Plaintiff’s principal contention is that the original judgment, finding the defendant guilty of unlawfully withholding possession of the premises from the plaintiff, was a consent judgment, and that the court erred in setting it aside. An examination of the record discloses that the judgment shows on its face that it was entered by agreement. It reads as follows:

“Now come the parties to this cause and thereupon by agreement between the parties hereto made in open court, the court enters the following finding, to-wit: . . . ."
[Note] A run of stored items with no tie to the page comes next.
-- ==== Sys2Proof/Syntax.lean ====
section
/-! DEFINITION. The commands the block takes: one constructor of Instr for each row of
spec/opcode_table.json. The table gives its rows no operand bits, so the operands here are the ones
the governing rule names: which core, die, link, port, page; what the outside world supplies
(a written value, a received flit, a measured quantity); which physical error an attempt meets. -/

namespace Sys2Proof

/-- A core of the device: compute die (R13) and core on it (R15). -/
structure CoreIx where
  die : Fin 16
  core : Fin 64
  deriving DecidableEq, Repr

/-- The arithmetic unit a residue check watches (R383). Engines are physical, 32 and 33 being the spares. -/
inductive ResUnit where
  | engine (phys : Fin 34)
  | companion
  | vector
  deriving DecidableEq, Repr

/-- A word of the SRAM of R386 outside tile memory: of a buffer or accumulator slot, of the core's SFU user slots or coma tables
at a byte offset in them (those of plan slot 0 first, R130, R167), of a KVT entry, of a plan slot's semaphore. -/
inductive TableWord where
  | buffer
  | sfu (a : Nat)
  | coma (a : Nat)
  | kvt (i : Nat)
  | sem (slot i : Nat)
  deriving DecidableEq, Repr

/-- The physical error an attempt of a command meets: none, a residue mismatch (R384), a corrected
memory error on read (R386), an uncorrectable one at a tile-memory or HBM byte address of the die
(R388; for tile memory the address counts from core 0 of the die, 16 MiB a core), or one in another SRAM of R386, whose word
the attempt uses or not. -/
inductive Upset where
  | clean
  | residue (u : ResUnit)
  | corrected (hbm : Bool)
  | uncorrected (hbm : Bool) (addr : Nat)
  | table (used : Bool) (w : TableWord)
  deriving DecidableEq, Repr

/-- What a scrubber finds in the unit it checks (R387, R388). -/
inductive ScrubFind where
  | good
  | corrected
  | uncorrected (addr : Nat)
  deriving DecidableEq, Repr

/-- What gives a reference edge (R343, R351, R352): the 1PPS input, with whether the edge came less than 100 ns out of its place, or a
foreign master's time. -/
inductive RefSource where
  | pps (regular : Bool)
  | master
  deriving DecidableEq, Repr

/-- How the 1PPS input was lost (R349, R352): the edge came in the late window; the 10 MHz input is still present. -/
structure RefLost where
  late : Bool
  ref10 : Bool
  deriving DecidableEq, Repr

/-- A read of registers (R421, R424): the address of its first byte, how many bytes. -/
structure ReadPlace where
  addr : Nat
  len : Nat
  deriving DecidableEq, Repr

/-- A submission-queue entry (R295) as the QP reads it from the ring in host memory. -/
structure QEntry where
  op : Nat
  slot : Nat
  flags : Nat
  count : Nat
  tag : Nat
  arg0 : Nat
  arg1 : Nat
  deriving DecidableEq, Repr

/-- The pages of the register space (R435); d, c, s, p, t, n are die, core, stack, port, TCU and host. -/
inductive Page where
  | dieG | pwrG | timeG | part | vcG | netG | secG | fwuG | tlmG
  | hq0 (n : Nat) | hq1 (n : Nat) | tlmH (n : Nat) | fwuH (n : Nat)
  | dieD (d : Nat) | pwrD (d : Nat) | hbmc (d s : Nat) | jlink (d p : Nat) | coreDie (d : Nat)
  | core (d c : Nat) | tcu (d t : Nat) | kvt (d : Nat) | ast (d : Nat) | pxe (d : Nat) | sem (d : Nat)
  | vcD (d : Nat) | tlmD (d : Nat) | secD (d : Nat)
  deriving DecidableEq, Repr

/-- A 32-bit register: a page and the byte offset in it (R420, R424). -/
structure Reg where
  page : Page
  off : Nat
  deriving DecidableEq, Repr

/-- Who makes a register access (R421, R422): a host port or the management path through the MP. -/
inductive Requester where
  | host (n : Fin 4)
  | mp
  deriving DecidableEq, Repr

/-- Who issued a host-tier read (R225): a core's command, or the i-th running tide entry of a partition. -/
inductive HostReader where
  | core (k : CoreIx)
  | tide (n : Fin 4) (i : Nat)
  deriving DecidableEq, Repr

/-- How a host-tier read fails (R225): poisoned or failed completion, or the completion timeout, the
Bool saying whether the completion arrived inside the window of R348. -/
inductive HostFail where
  | badCompletion
  | timedOut (late : Bool)
  deriving DecidableEq, Repr

/-- A telemetry path (R394). -/
inductive TlmPath where
  | die (d : Fin 16)
  | aggr (south : Bool)
  | host (n : Fin 4)
  | bmc
  deriving DecidableEq, Repr

/-- What the light-load pattern, HBM training or self-test found on one die (R437, R440): the failing
causes as the bits of DIE_ST_FAIL (R452). -/
structure DieFail where
  die : Fin 16
  cause : Nat
  deriving DecidableEq, Repr

/-- What the self-test found in one core (R440): physical engines that failed, and whether the VE, SFU
or companion path failed. -/
structure CoreFail where
  core : CoreIx
  engines : List (Fin 34)
  ve : Bool
  sfu : Bool
  companion : Bool
  deriving DecidableEq, Repr

/-- The outcome of training one link direction (R264): lanes with a high error rate, CRC errors in the
2 × 10^11 bits, and the worst-lane margin in mUI. -/
structure TrainResult where
  die : Fin 16
  port : Fin 4
  badLanes : List Nat
  crcErrors : Nat
  margin : Nat
  deriving DecidableEq, Repr

/-- The data set of a received Announce (R351, IEEE 1588-2019): sender is the clockIdentity of the port that sent it, identity the
grandmasterIdentity. -/
structure Announce where
  domain : Nat
  sender : Nat
  identity : Nat
  priority1 : Nat
  clockClass : Nat
  accuracy : Nat
  variance : Nat
  priority2 : Nat
  steps : Nat
  timeSource : Nat
  deriving DecidableEq, Repr

/-- A picture of a bitstream (R359, R362, R363): its format, profile (general_profile_idc or seq_profile), level in tenths, bit
depth, whether it is monochrome, cropped size, the bytes it takes, whether decoding can start at it (an IRAP picture, a key frame
with its sequence header), AV1's film-grain parameters, and its samples at the bit depth: luma, then Cb and Cr in turn. -/
structure DecPicture where
  av1 : Bool
  profile : Nat
  level : Nat
  depth : Nat
  mono : Bool
  w : Nat
  h : Nat
  used : Nat
  random : Bool
  film : Option (List Nat)
  code : List Nat
  deriving DecidableEq, Repr

/-- What the codec core finds next in a bitstream (R363, R389): a picture, a syntax or reference error, or a poisoned read. -/
inductive DecOutcome where
  | picture (p : DecPicture)
  | error (used : Nat)
  | poisoned (used : Nat)
  deriving DecidableEq, Repr

/-- A received Ethernet frame, as far as R372 and R373 tell frames apart: an ARP request with its target and sender, an IGMP query
of version 2 or 3, an ICMP echo request, a PTP message that is an event message or a general one, an IPv4 packet to a group, a Pause frame, any other. -/
inductive NetFrame where
  | arp (target sender mac : Nat)
  | igmpQuery (v3 : Bool)
  | icmpEcho (src dst : Nat) (payload : List Byte)
  | ptpMessage (event : Bool)
  | pause
  | group (ip udp src : Nat)
  | other
  deriving DecidableEq, Repr

/-- What a die did while it used a part of a millisecond's energy (R334): a step of a plan slot, the save of an outgoing slot, the
restore of an incoming one, anything else. -/
inductive DieWork where
  | step (slot : Fin 8)
  | save (slot : Fin 8)
  | restore (slot : Fin 8)
  | other
  deriving DecidableEq, Repr

/-- A JTAG instruction (R409); memory is a debug access to a 2 MiB page of a die's HBM (R407). -/
inductive JtagOp where
  | idcode
  | bypass
  | memory (write : Bool) (die : Fin 16) (page : Nat)
  | other (ir : Nat)
  deriving DecidableEq, Repr

/-- What a management message's address names (R446): a register, or in a diagnostic read or write a 2 MiB page of a die's HBM
(R407, R422). -/
inductive MgmtPlace where
  | reg (addr : Nat)
  | memory (die : Fin 16) (page : Nat)
  deriving DecidableEq, Repr

/-- A firmware image type (R400). -/
inductive Image where
  | mp | tp | stp | qp | dc
  deriving DecidableEq, Repr

/-- What an image reports in an activation (R413, R414): it confirms its health, or fails while it confirms. -/
structure HealthReport where
  image : Image
  healthy : Bool
  deriving DecidableEq, Repr

/-- A processor that runs a firmware image (R412). -/
inductive Proc where
  | dc (d : Fin 16)
  | qp (n : Fin 4)
  | stp
  | tp
  | mp
  deriving DecidableEq, Repr

/-- The commands. -/
inductive Instr where
  | nop (k : CoreIx) (u : Upset)
  | layerMarker (k : CoreIx) (u : Upset)
  | ctrFetch (k : CoreIx) (u : Upset)
  | stepEnd (k : CoreIx) (u : Upset)
  | mm (k : CoreIx) (u : Upset)
  | veEw (k : CoreIx) (u : Upset)
  | veRed (k : CoreIx) (u : Upset)
  | veNorm (k : CoreIx) (u : Upset)
  | veSoftmax (k : CoreIx) (u : Upset)
  | veCombine (k : CoreIx) (u : Upset)
  | veQuant (k : CoreIx) (u : Upset)
  | veQuantEf (k : CoreIx) (u : Upset)
  | veDwconv (k : CoreIx) (u : Upset)
  | veSfu (k : CoreIx) (u : Upset)
  | veSfuLoad (k : CoreIx) (u : Upset)
  | attPart (k : CoreIx) (u : Upset)
  | attPin (k : CoreIx) (u : Upset)
  | kvWrite (k : CoreIx) (u : Upset)
  | kvCopy (k : CoreIx) (u : Upset)
  | conv (k : CoreIx) (u : Upset)
  | pxeIn (k : CoreIx) (u : Upset)
  | pxeOut (k : CoreIx) (u : Upset)
  | comaLoad (k : CoreIx) (u : Upset)
  | bwMm (k : CoreIx) (u : Upset)
  | bwAdapt (k : CoreIx) (u : Upset)
  | bwAtt (k : CoreIx) (u : Upset)
  | bwNorm (k : CoreIx) (u : Upset)
  | bwSoftmax (k : CoreIx) (u : Upset)
  | astPush (k : CoreIx) (u : Upset)
  | astPop (k : CoreIx) (u : Upset)
  | update (k : CoreIx) (u : Upset)
  | seCopy (k : CoreIx) (u : Upset)
  | sePut (k : CoreIx) (u : Upset)
  | tcuTblLoad (k : CoreIx) (u : Upset)
  | tcuPack (k : CoreIx) (u : Upset)
  | tcuUnpack (k : CoreIx) (u : Upset)
  | clRs (k : CoreIx) (u : Upset)
  | clAg (k : CoreIx) (u : Upset)
  | mmRs (k : CoreIx) (u : Upset)
  | agMm (k : CoreIx) (u : Upset)
  | semAcquire (k : CoreIx) (u : Upset)
  | semTimeout (k : CoreIx) (late : Bool)
  | commit (k : CoreIx)
  | kvSpillSwitch (d : Fin 16) (i : Fin 32768)
  | kvDemandFetchDone (d : Fin 16) (i : Fin 32768)
  | astDemandTransferDone (k : CoreIx) (u : Upset)
  | tideComplete (n : Fin 4) (i : Nat)
  | peerSemRelease (d : Fin 16)
  | hostTierTimeout (r : HostReader) (f : HostFail)
  | rampWindow (d : Fin 16) (frac : Fin 17) (held throttled : Nat)
  | linkFlitRx (d : Fin 16) (p : Fin 4) (err : Option (Nat × Byte))
  | marginProbe (d : Fin 16) (p : Fin 4) (margin : Nat)
  | collPrepare (d : Fin 16) (id : Nat)
  | collDoneToken (d : Fin 16) (id : Nat) (sender : Fin 16)
  | collNogo (d : Fin 16) (id : Nat)
  | collFaultToken (d : Fin 16) (id : Nat) (sender : Fin 16)
  | collTimeout (d : Fin 16) (id : Nat) (late : Bool)
  | linkTraining (rs : List TrainResult)
  | sqDoorbell (n : Fin 4) (q : Fin 8) (tail : Nat) (entries : List QEntry)
  | runStep (n : Fin 4) (q : Fin 8)
  | loadPlan (n : Fin 4) (q : Fin 8)
  | unloadPlan (n : Fin 4) (q : Fin 8)
  | setRecipe (n : Fin 4) (q : Fin 8)
  | fence (n : Fin 4) (q : Fin 8)
  | hqCqHead (n : Fin 4) (head : Nat)
  | stepBoundary (n : Fin 4)
  | yieldSuspended (n : Fin 4)
  | eclipseDrainEnd (n : Fin 4)
  | eclipseSaveDone (n : Fin 4)
  | eclipseRestoreDone (n : Fin 4)
  | resumeSuspended (n : Fin 4)
  | stepWatchdog (n : Fin 4) (late : Bool)
  | partCreate (n : Fin 4) (rows : Nat)
  | partRelease (n : Fin 4)
  | functionLevelReset (n : Fin 4)
  | hotReset (n : Fin 4)
  | hostLinkDown (n : Fin 4)
  | d3hotEntry (n : Fin 4)
  | partClearDone (n : Fin 4)
  | bar2Read (n : Fin 4) (addr len : Nat)
  | bar2Write (n : Fin 4) (addr : Nat) (data : List Byte)
  | parbCycle (fracs temps : List Nat)
  | bucketSample (milliwatts : Nat)
  | inputSample (millivolts current : Nat)
  | pwrOvervolt
  | mainInputRestored
  | rowPhaseFail (r : Fin 4)
  | auxInputChange (aux main : Bool)
  | calUpdate (meanInput modelled : Nat)
  | energyUpdate (inputMicrojoule : Nat) (dieMicrojoule : List (List (DieWork × Nat)))
  | pwrOvertemp (d : Fin 16)
  | pwrDiePt (n : Fin 4) (d : Fin 16) (point : Fin 8)
  | clockHandover (d : Fin 16)
  | vfChangeDone (d : Fin 16)
  | droopDetect (d : Fin 16)
  | droopRecover (d : Fin 16) (overOneMicrosecond : Bool)
  | issueCutEnd (d : Fin 16)
  | moonEnter (d : Fin 16)
  | pwrMoonWake (d : Fin 16)
  | moonExitDone (n : Fin 4)
  | refEdge (src : RefSource) (phase : Int) (ref10 : Bool)
  | refLoss (l : RefLost)
  | holdoverExpiry
  | devtimeReload (copy : Fin 17)
  | todArm
  | todApply
  | ppsOut
  | framePulse
  | pulseEnd (frame : Bool)
  | ptpAnnounceRx (p : Fin 2) (a : Announce)
  | announceTimeout (p : Fin 2) (late : Bool)
  | delayReqRx (p : Fin 2) (unicast : Bool) (seq : Nat)
  | syncTx (p : Fin 2)
  | announceTx (p : Fin 2)
  | metadataTlvTx (p : Fin 2)
  | tpHandover (done : Bool)
  | vcDecAttach (d : Fin 16)
  | vcDecDetach (d : Fin 16)
  | vcEncAttach (d : Fin 16)
  | vcEncDetach (d : Fin 16)
  | decodePicture (d : Fin 16) (o : DecOutcome)
  | encodePicture (d : Fin 16) (latencyNs : Nat)
  | st2110Picture (d : Fin 16)
  | rtcpSenderReport (d : Fin 16)
  | mcastListenEnd (d : Fin 16) (pathB : Bool)
  | netFrameRx (p : Fin 2) (f : NetFrame) (buffersFull : Bool)
  | netLinkChange (p : Fin 2) (up : Bool)
  | scrubSram (k : CoreIx) (pass : Bool) (f : ScrubFind)
  | scrubHbm (d : Fin 16) (pass : Bool) (f : ScrubFind)
  | tlmBurstEnd (p : TlmPath)
  | tlmAlarmRelease (p : TlmPath)
  | tlmTimeMark (p : TlmPath)
  | getVersion (n : Fin 4)
  | getCapabilities (n : Fin 4)
  | negotiateAlgorithms (n : Fin 4)
  | getDigests (n : Fin 4)
  | getCertificate (n : Fin 4) (slot : Nat)
  | challenge (n : Fin 4) (slot : Nat)
  | getMeasurements (n : Fin 4) (index : Nat)
  | spdmUnsupported (n : Fin 4) (code : Nat)
  | debugUnlock
  | debugLock
  | dbgNonceRead
  | jtagInstruction (op : JtagOp)
  | protApply (n : Fin 4) (d : Fin 16)
  | protApplyDone (d : Fin 16)
  | fwuOpen (n : Fin 4)
  | fwuEraseDone
  | fwuWrite (n : Fin 4) (data : Option (List Byte))
  | fwuBlockDone
  | fwuVerify (n : Fin 4)
  | fwuActivate (n : Fin 4)
  | fwuAbort (n : Fin 4)
  | imageHandover (p : Proc)
  | healthConfirm (i : HealthReport)
  | healthTimeout
  | faultClr (r : Requester) (pg : Page)
  | irqEn (r : Requester) (pg : Page) (v : Nat)
  | irqSet (r : Requester) (pg : Page) (v : Nat)
  | coreLflagClr (r : Requester) (d : Fin 16) (v : Nat)
  | astResetSp (n : Fin 4) (d : Fin 16)
  | tlmEnable (n : Fin 4) (on : Bool)
  | loReadLatch (r : Requester) (p : ReadPlace)
  | registerWrite (r : Requester) (addr v : Nat) (be : Fin 16)
  | mgmtRegRead (p : MgmtPlace)
  | mgmtRegWrite (p : MgmtPlace) (v : Nat)
  | mgmtReset
  | resetN
  | mpLockstep
  | rowBringup (r : Fin 4) (fails : List DieFail) (cores : List CoreFail)
  | coolantSample (inlet outlet flow : Nat) (lowFlow2s : Bool) (absent1s : Nat)
  | auxPowerUp (aux main : Bool)
  | spBoot
  | mpTpStart
  | rowPowerUp (r : Fin 4) (fails : List DieFail)
  | hbmTraining (fails : List DieFail)
  | selfTest (fails : List DieFail) (cores : List CoreFail)
  | hostPortStart
  | ovenReady
  | irqMessageGapEnd (n : Fin 4)
  | planSwitchRestoreDone (n : Fin 4)
  deriving DecidableEq, Repr

end Sys2Proof
end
A consent decree is not a judicial determination of the rights of the parties. It does not purport to represent the judgment of the court, but merely records the agreement of the parties. A decree entered by consent cannot be reviewed by appeal or writ of error. (Sims v. Powell, 390 Ill. 610; Bergman v. Rhodes, 334 Ill. 137; Smith v. Kimball, 128 Ill. 583; Armstrong v. Cooper, 11 Ill. 540; Dunlop v. Horton, 337 Ill. App. 106.)

For the reasons stated, the judgment appealed from is reversed and the cause remanded with directions to deny the petition to vacate the former judgment and for a new trial, thus permitting the original judgment for possession in favor of plaintiff to stand.

Reversed and remanded with directions.

Burtce, P. J., and Kiley, J., concur.